Once upon a time, people lived in small villages where the principal occupation was farming. The raising of plants and animals for food, clothing, and pretty much everything else.

Life was simple. A bit harsh perhaps, but simple.

It often came to pass that someone had a need or a use for something someone else had.

As everyone knew everyone else, and nobody traveled anywhere, the principal way of handling transactions, what we might call commerce, was an informal, but often fairly complex system, of obligations, of credits.

Debt if you will.

Someone needs 3 chickens. Someone else has 3 chickens. The chickens were given with an understanding that person A now owes person B something with the value of 3 chickens.

Maybe this was a quarter of a freshly killed deer, maybe this was a table for their kitchen, maybe this was a stack of firewood for the winter.

These informal credit transactions were easy to keep track of, as the village was small. Many cultures didn’t even bother to write this stuff down, which was good, as most people couldn’t yet read or write.

Every so often, maybe once or twice a year, the entire village would gather for a debt circle.

Someone would say “I owe him 3 chickens”. The guy who is owed the chickens would way, “Yes, and I owe that guy two chairs”. The guy who is owed the two chairs would say “Yes, and I owe that guy a cooking pot”.

They would go around the circle until they got back to the person with whom that debt circle started, at which point those debts would be canceled.

They would do this again, until they had another debt circle where all debts in that circle were cancelled.

This would continue until they could not make a full circle. Until so many debts had been cancelled, there weren’t enough to get back to the person who started it.
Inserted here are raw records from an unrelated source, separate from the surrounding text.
-- ==== Sys2Proof/Tests/Slice0.lean ====
section
/-! SUPPORT. Tests: expected results from spec/95_test_vectors.md (V.., P..) or worked by hand from the rule named; then
a witness for the hypotheses of every statement that has some. -/

namespace Sys2Proof.Tests

open Sys2Proof.Machine

/-- Reset with an image (95_test_vectors.md, conventions). -/
def load (cells : List Cell) : State := { State.reset with mem := Memory.ofImage 0 cells }

/-- Cells placed from an address on, the pc at it, all other cells zero. -/
def loadAt (a : Nat) (cells : List Cell) : State :=
  { State.reset with mem := Memory.ofImage a cells, pc := BitVec.ofNat 16 a }

/-- The same machine with a register set beforehand. -/
def withReg (s : State) (i : Fin 8) (v : Value) : State := s.setReg i v

/-- What a step's next state shows, none if it has none. -/
def see {α : Type} (o : Host.Outcome State Fault Refusal) (f : State → α) : Option α :=
  match o with
  | .next s => some (f s)
  | .fault _ => none
  | .refused _ => none

/-- The status word of the next state, and its pc. -/
def status (o : Host.Outcome State Fault Refusal) : Option (RunState × Cause × Info × Pc) :=
  see o fun s => (s.run, s.cause, s.info, s.pc)

/-! ### WellFormed refuses an ill-formed operand in every position -/

theorem test_wf_refuses_a : (Instr.push (.outOfRange 32775)).wellFormed = false := by decide
theorem test_wf_refuses_b : (Instr.set (.reg 0) (.outOfRange 5)).wellFormed = false := by decide
theorem test_wf_refuses_c : (Instr.add (.reg 0) (.lit 1) (.outOfRange 32768)).wellFormed = false := by decide
theorem test_wf_accepts : (Instr.add (.reg 7) (.lit 1) (.outOfRange 32776)).wellFormed = true := by decide

/-! ### Decoding: the word of every row, written out from 30_encoding.md R55 -/

theorem test_decode_halt : decode [0x0000] = .ok (.halt, []) := by decide
theorem test_decode_set : decode [0x0001, 0x8001, 0x04D2] = .ok (.set (.reg 1) (.lit 1234), []) := by decide
theorem test_decode_push : decode [0x0002, 0x7FFF] = .ok (.push (.lit 32767), []) := by decide
theorem test_decode_pop : decode [0x0003, 0x8000] = .ok (.pop (.reg 0), []) := by decide
theorem test_decode_eq : decode [0x0004, 0x8000, 0x8001, 0x0004] = .ok (.eq (.reg 0) (.reg 1) (.lit 4), []) := by decide
theorem test_decode_gt : decode [0x0005, 0x8000, 0x0005, 0x0003] = .ok (.gt (.reg 0) (.lit 5) (.lit 3), []) := by decide
theorem test_decode_jmp : decode [0x0006, 0x0064, 9] = .ok (.jmp (.lit 100), [9]) := by decide
theorem test_decode_jt : decode [0x0007, 0x0001, 0x0032] = .ok (.jt (.lit 1) (.lit 50), []) := by decide
theorem test_decode_jf : decode [0x0008, 0x8000, 0x0032] = .ok (.jf (.reg 0) (.lit 50), []) := by decide
theorem test_decode_add : decode [0x0009, 0x000A, 0x0002, 0x0003] = .ok (.add (.lit 10) (.lit 2) (.lit 3), []) := by decide
theorem test_decode_mult : decode [0x000A, 0x8000, 0x012C, 0x012C] = .ok (.mult (.reg 0) (.lit 300) (.lit 300), []) := by decide
theorem test_decode_mod : decode [0x000B, 0x8000, 0x0011, 0x0005] = .ok (.mod (.reg 0) (.lit 17) (.lit 5), []) := by decide
theorem test_decode_and : decode [0x000C, 0x8000, 0x000C, 0x000A] = .ok (.and (.reg 0) (.lit 12) (.lit 10), []) := by decide
theorem test_decode_or : decode [0x000D, 0x8000, 0x000C, 0x000A] = .ok (.or (.reg 0) (.lit 12) (.lit 10), []) := by decide
theorem test_decode_not : decode [0x000E, 0x8000, 0x5555] = .ok (.not (.reg 0) (.lit 21845), []) := by decide
theorem test_decode_rmem : decode [0x000F, 0x8000, 0x8001] = .ok (.rmem (.reg 0) (.reg 1), []) := by decide
theorem test_decode_wmem : decode [0x0010, 0x9C40, 0x0009] = .ok (.wmem (.outOfRange 40000) (.lit 9), []) := by decide
theorem test_decode_call : decode [0x0011, 0x8001] = .ok (.call (.reg 1), []) := by decide
theorem test_decode_ret : decode [0x0012] = .ok (.ret, []) := by decide
theorem test_decode_out : decode [0x0013, 0x0048] = .ok (.out (.lit 72), []) := by decide
theorem test_decode_in : decode [0x0014, 0x8007] = .ok (.inp (.reg 7), []) := by decide
theorem test_decode_noop : decode [0x0015, 21] = .ok (.noop, [21]) := by decide

/-- R57, V130, V133: no neighbour is decoded instead; the opcode cell is never normalised. -/
theorem test_decode_illegal :
    decode [22] = .error (.illegalOpcode 22) ∧ decode [32787, 72] = .error (.illegalOpcode 32787) := by decide

/-- R50: a missing operand cell; no cell at all. -/
theorem test_decode_short : decode [9, 1, 2] = .error (.missingOperand 9) ∧ decode [] = .error .noCell := by decide

/-- The table's numbering: the first cell in the low 16 bits; `add 10 2 3` (V55). -/
theorem test_table_word :
    decodeTableWord 64 0x0003_0002_000A_0009 = some (.add (.lit 10) (.lit 2) (.lit 3)) ∧
      decodeTableWord 16 0x0009 = some (.add (.lit 0) (.lit 0) (.lit 0)) := by decide

/-- The word of a row placed after reset is what the first step runs: `noop`. -/
theorem test_fetch_word : see (step (State.reset.withFetchWord 16 21)) (·.pc) = some 1 := by decide

/-! ### Operand classes at their boundaries (EX10) -/

theorem test_class_literal : decodeOperand 0 = .lit 0 ∧ decodeOperand 32767 = .lit 32767 := by decide
theorem test_class_register : decodeOperand 32768 = .reg 0 ∧ decodeOperand 32775 = .reg 7 := by decide
theorem test_class_normalized :
    classify .normalize (decodeOperand 32776) = .ok (.lit 8) ∧
      classify .normalize (decodeOperand 65535) = .ok (.lit 32767) := by decide
theorem test_class_rejected :
    classify .reject (decodeOperand 32776) = .error 32776 ∧ classify .reject (decodeOperand 32775) = .ok (.reg 7) := by
  decide

/-! ### The instructions, at most two tests each -/

/-- V1, V3: the pc is advanced, to 32768 at the last cell. -/
theorem test_halt : status (step (load [0])) = some (.halted, .haltInstr, 0, 1) := by decide
theorem test_halt_last : status (step (loadAt 32767 [0])) = some (.halted, .haltInstr, 0, 32768) := by decide

/-- V11; V15: the raw cell is reported and no memory written. -/
theorem test_set : see (step (withReg (load [1, 32771, 32773]) 5 777)) (fun s => (s.reg 3, s.reg 5, s.pc)) =
    some (777, 777, 3) := by decide
theorem test_set_no_register : see (step (load [1, 40000, 7])) (fun s => (s.cause, s.info, s.pc, s.memRead 7232)) =
    some (.invalidWriteTarget, 40000, 0, 0) := by decide

/-- V21; V22. -/
theorem test_push : see (step { withReg (load [2, 32770]) 2 9 with stack := [1] }) (fun s => (s.stack, s.pc)) =
    some ([1, 9], 2) := by decide
theorem test_push_max : see (step (load [2, 32767])) (·.stack) = some [32767] := by decide

/-- V23, V25; V24. -/
theorem test_pop : see (step { load [3, 32769] with stack := [6, 5] }) (fun s => (s.reg 1, s.stack, s.pc)) =
    some (5, [6], 2) := by decide
theorem test_pop_empty : status (step (load [3, 32768])) = some (.halted, .stackUnderflow, 0, 0) := by decide

/-- V33; V34. -/
theorem test_eq_memory : see (step (load [4, 50, 7, 7])) (fun s => (s.memRead 50, s.pc)) = some (1, 4) := by decide
theorem test_eq_normalized : see (step (load [4, 32768, 32776, 8])) (·.reg 0) = some 1 := by decide

/-- V36; V39: unsigned. -/
theorem test_gt_less : see (step (withReg (load [5, 32768, 3, 5]) 0 1)) (·.reg 0) = some 0 := by decide
theorem test_gt_unsigned : see (step (load [5, 32768, 16384, 16383])) (·.reg 0) = some 1 := by decide

/-- V41. -/
theorem test_jmp : see (step (withReg (load [6, 32769]) 1 2000)) (·.pc) = some 2000 := by decide

/-- V46; V45. -/
theorem test_jt_taken : see (step (withReg (withReg (load [7, 32768, 32769]) 0 32767) 1 9)) (·.pc) = some 9 := by decide
theorem test_jt_not : see (step (load [7, 0, 50])) (·.pc) = some 3 := by decide

/-- V49; V48. -/
theorem test_jf_taken : see (step (load [8, 32768, 50])) (·.pc) = some 50 := by decide
theorem test_jf_not : see (step (load [8, 1, 50])) (·.pc) = some 3 := by decide

/-- V54: a source is also the destination; V56: it overwrites its own operand cell. -/
theorem test_add_wraps : see (step (withReg (load [9, 32768, 32768, 32768]) 0 20000)) (fun s => (s.reg 0, s.pc)) =
    some (7232, 4) := by decide
theorem test_add_own_cell : see (step (load [9, 1, 2, 3])) (·.memRead 1) = some 5 := by decide

/-- V60; V61. -/
theorem test_mult : see (step (load [10, 32768, 300, 300])) (·.reg 0) = some 24464 := by decide
theorem test_mult_max : see (step (load [10, 32768, 32767, 32767])) (·.reg 0) = some 1 := by decide

/-- V70; V77. -/
theorem test_mod : see (step (load [11, 32768, 17, 5])) (fun s => (s.reg 0, s.pc)) = some (2, 4) := by decide
theorem test_mod_zero : see (step (withReg (load [11, 32768, 7, 32769]) 0 3)) (fun s => (s.reg 0, s.cause, s.pc)) =
    some (3, .divisionByZero, 0) := by decide

/-- V80; V82. -/
theorem test_and : see (step (load [12, 32768, 12, 10])) (·.reg 0) = some 8 := by decide
theorem test_and_disjoint : see (step (withReg (load [12, 32768, 21845, 10922]) 0 1)) (·.reg 0) = some 0 := by decide

/-- V83; V84. -/
theorem test_or : see (step (load [13, 32768, 12, 10])) (·.reg 0) = some 14 := by decide
theorem test_or_all : see (step (load [13, 32768, 21845, 10922])) (·.reg 0) = some 32767 := by decide

/-- V86; V89. -/
theorem test_not_zero : see (step (load [14, 32768, 0])) (fun s => (s.reg 0, s.pc)) = some (32767, 3) := by decide
theorem test_not_self : see (step (withReg (load [14, 32768, 32768]) 0 1)) (·.reg 0) = some 32766 := by decide

/-- V93: the cell read is not classified; V95. -/
theorem test_rmem_raw : see (step (withReg (load [15, 32768, 3, 32769]) 1 77)) (fun s => (s.reg 0, s.pc)) =
    some (1, 3) := by decide
theorem test_rmem_self : see (step (withReg (load [15, 32768, 32768, 0, 0, 555]) 0 5)) (·.reg 0) = some 555 := by decide

/-- V97: the register holds the address; V100. -/
theorem test_wmem_indirect : see (step (withReg (load [16, 32768, 5]) 0 100)) (fun s => (s.reg 0, s.memRead 100, s.pc)) =
    some (100, 5, 3) := by decide
theorem test_wmem_normalized : see (step (load [16, 40000, 9])) (·.memRead 7232) = some 9 := by decide

/-- V111; V112: the return address of a call in the last two cells. -/
theorem test_call : see (step { withReg (load [17, 32769]) 1 300 with stack := [7] }) (fun s => (s.stack, s.pc)) =
    some ([7, 2], 300) := by decide
theorem test_call_last : see (step (loadAt 32766 [17, 5])) (fun s => (s.stack, s.pc)) = some ([0], 5) := by decide

/-- V113; V114. -/
theorem test_ret : see (step { load [18] with stack := [7, 44] }) (fun s => (s.stack, s.pc)) = some ([7], 44) := by decide
theorem test_ret_empty : status (step (load [18])) = some (.halted, .retEmpty, 0, 0) := by decide

/-- V121. -/
theorem test_out : see (step (withReg (load [19, 32768]) 0 32767)) (fun s => (s.output, s.pc)) =
    some ([32767], 2) := by decide

/-- V127: a code above 32767; V125: it waits. -/
theorem test_in_wide : see (step { load [20, 32768] with lines := [[128512, 10]] })
    (fun s => (s.reg 0, s.inbuf, s.lines, s.pc)) = some (30208, [10], [], 2) := by decide
theorem test_in_waits : status (step (load [20, 32768])) = some (.running, .none, 0, 0) ∧
    (load [20, 32768]).waiting = true := by decide

/-- V2. -/
theorem test_noop : status (step (load [21])) = some (.running, .none, 0, 1) := by decide

/-! ### The fetch and the operand check -/

/-- V132; V134; V135. -/
theorem test_illegal_opcode : status (step (load [65535])) = some (.halted, .invalidOpcode, 65535, 0) := by decide
theorem test_operand_beyond : status (step (loadAt 32767 [19])) = some (.halted, .pcOutOfRange, 32767, 32767) := by decide
theorem test_operand_beyond_add :
    status (step (loadAt 32765 [9, 32768, 1])) = some (.halted, .pcOutOfRange, 32765, 32765) := by decide

/-- V136: the last instruction that fits. -/
theorem test_last_that_fits : see (step (loadAt 32764 [9, 32768, 1, 2])) (fun s => (s.reg 0, s.pc)) =
    some (3, 32768) := by decide

/-- V4, second step. -/
theorem test_pc_beyond : status (step { State.reset with pc := 32768 }) =
    some (.halted, .pcOutOfRange, 32768, 32768) := by decide

/-- V18: the operand check comes before `set`'s own; V138: the first of two; V128: before `in` waits. -/
theorem test_reject_before_set : status (step { load [1, 5, 40000] with policy := .reject }) =
    some (.halted, .outOfRangeOperand, 171072, 0) := by decide
theorem test_reject_first : status (step { load [4, 40000, 50000, 1] with policy := .reject }) =
    some (.halted, .outOfRangeOperand, 105536, 0) := by decide
theorem test_reject_before_in :
    see (step { load [20, 40000] with policy := .reject, lines := [[97, 10]] }) (fun s => (s.cause, s.lines)) =
      some (.outOfRangeOperand, [[97, 10]]) := by decide

/-- R90: a halted machine stays. -/
theorem test_halted : see (step { load [21] with run := .halted, cause := .haltInstr }) (·.pc) = some 0 := by decide

/-- R151: the codes of the fatal causes. -/
theorem test_cause_codes : [Cause.none, .haltInstr, .retEmpty, .pcOutOfRange, .stackUnderflow, .invalidWriteTarget,
    .divisionByZero, .outOfRangeOperand, .invalidOpcode].map Cause.code = [0, 1, 2, 3, 4, 5, 6, 7, 8] := by decide

/-- R157: a run that ends by its own instruction is safe; one that ends fatally or off range is not. -/
theorem test_safe : [Cause.none, .haltInstr, .retEmpty, .pcOutOfRange, .stackUnderflow].map
    (fun c => ({ State.reset with cause := c } : State).safe) = [true, true, true, false, false] := by decide

/-- R133: the example line `[97, 10]` keeps the Console's promise, a line with no codes does not. -/
theorem test_line_ok : lineOk [97, 10] = true ∧ lineOk [] = false := by decide

/-- R91: `out 72` then `halt` ends cleanly (P2); a program that jumps to itself has no result (P14). -/
theorem test_host_run : hostRun 2 (load [19, 72, 0]) = some (.haltInstr, 0) ∧ hostRun 2 (load [6, 0]) = none := by decide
Those debts would stand, and the cycle of transactions through credit would start a new.

This style of commerce went on for a very very long, long, long, long time.

Eventually, villages grouped together into larger units, and even larger units, and even larger units, until you have Kings who rule large (at least to them) territories and have issues with neighboring Kings who rule other large territories.

Periodically there would be disputes between Kings, between kingdoms. Periodically those disputes would result in war.

Now, for the first time, people travel. Some villagers from various villages were conscripted into the Army and sent off to fight people in neighboring armies.

These soldiers need stuff. They need food, clothing, sword sharpening, maybe new swords, shields, etc.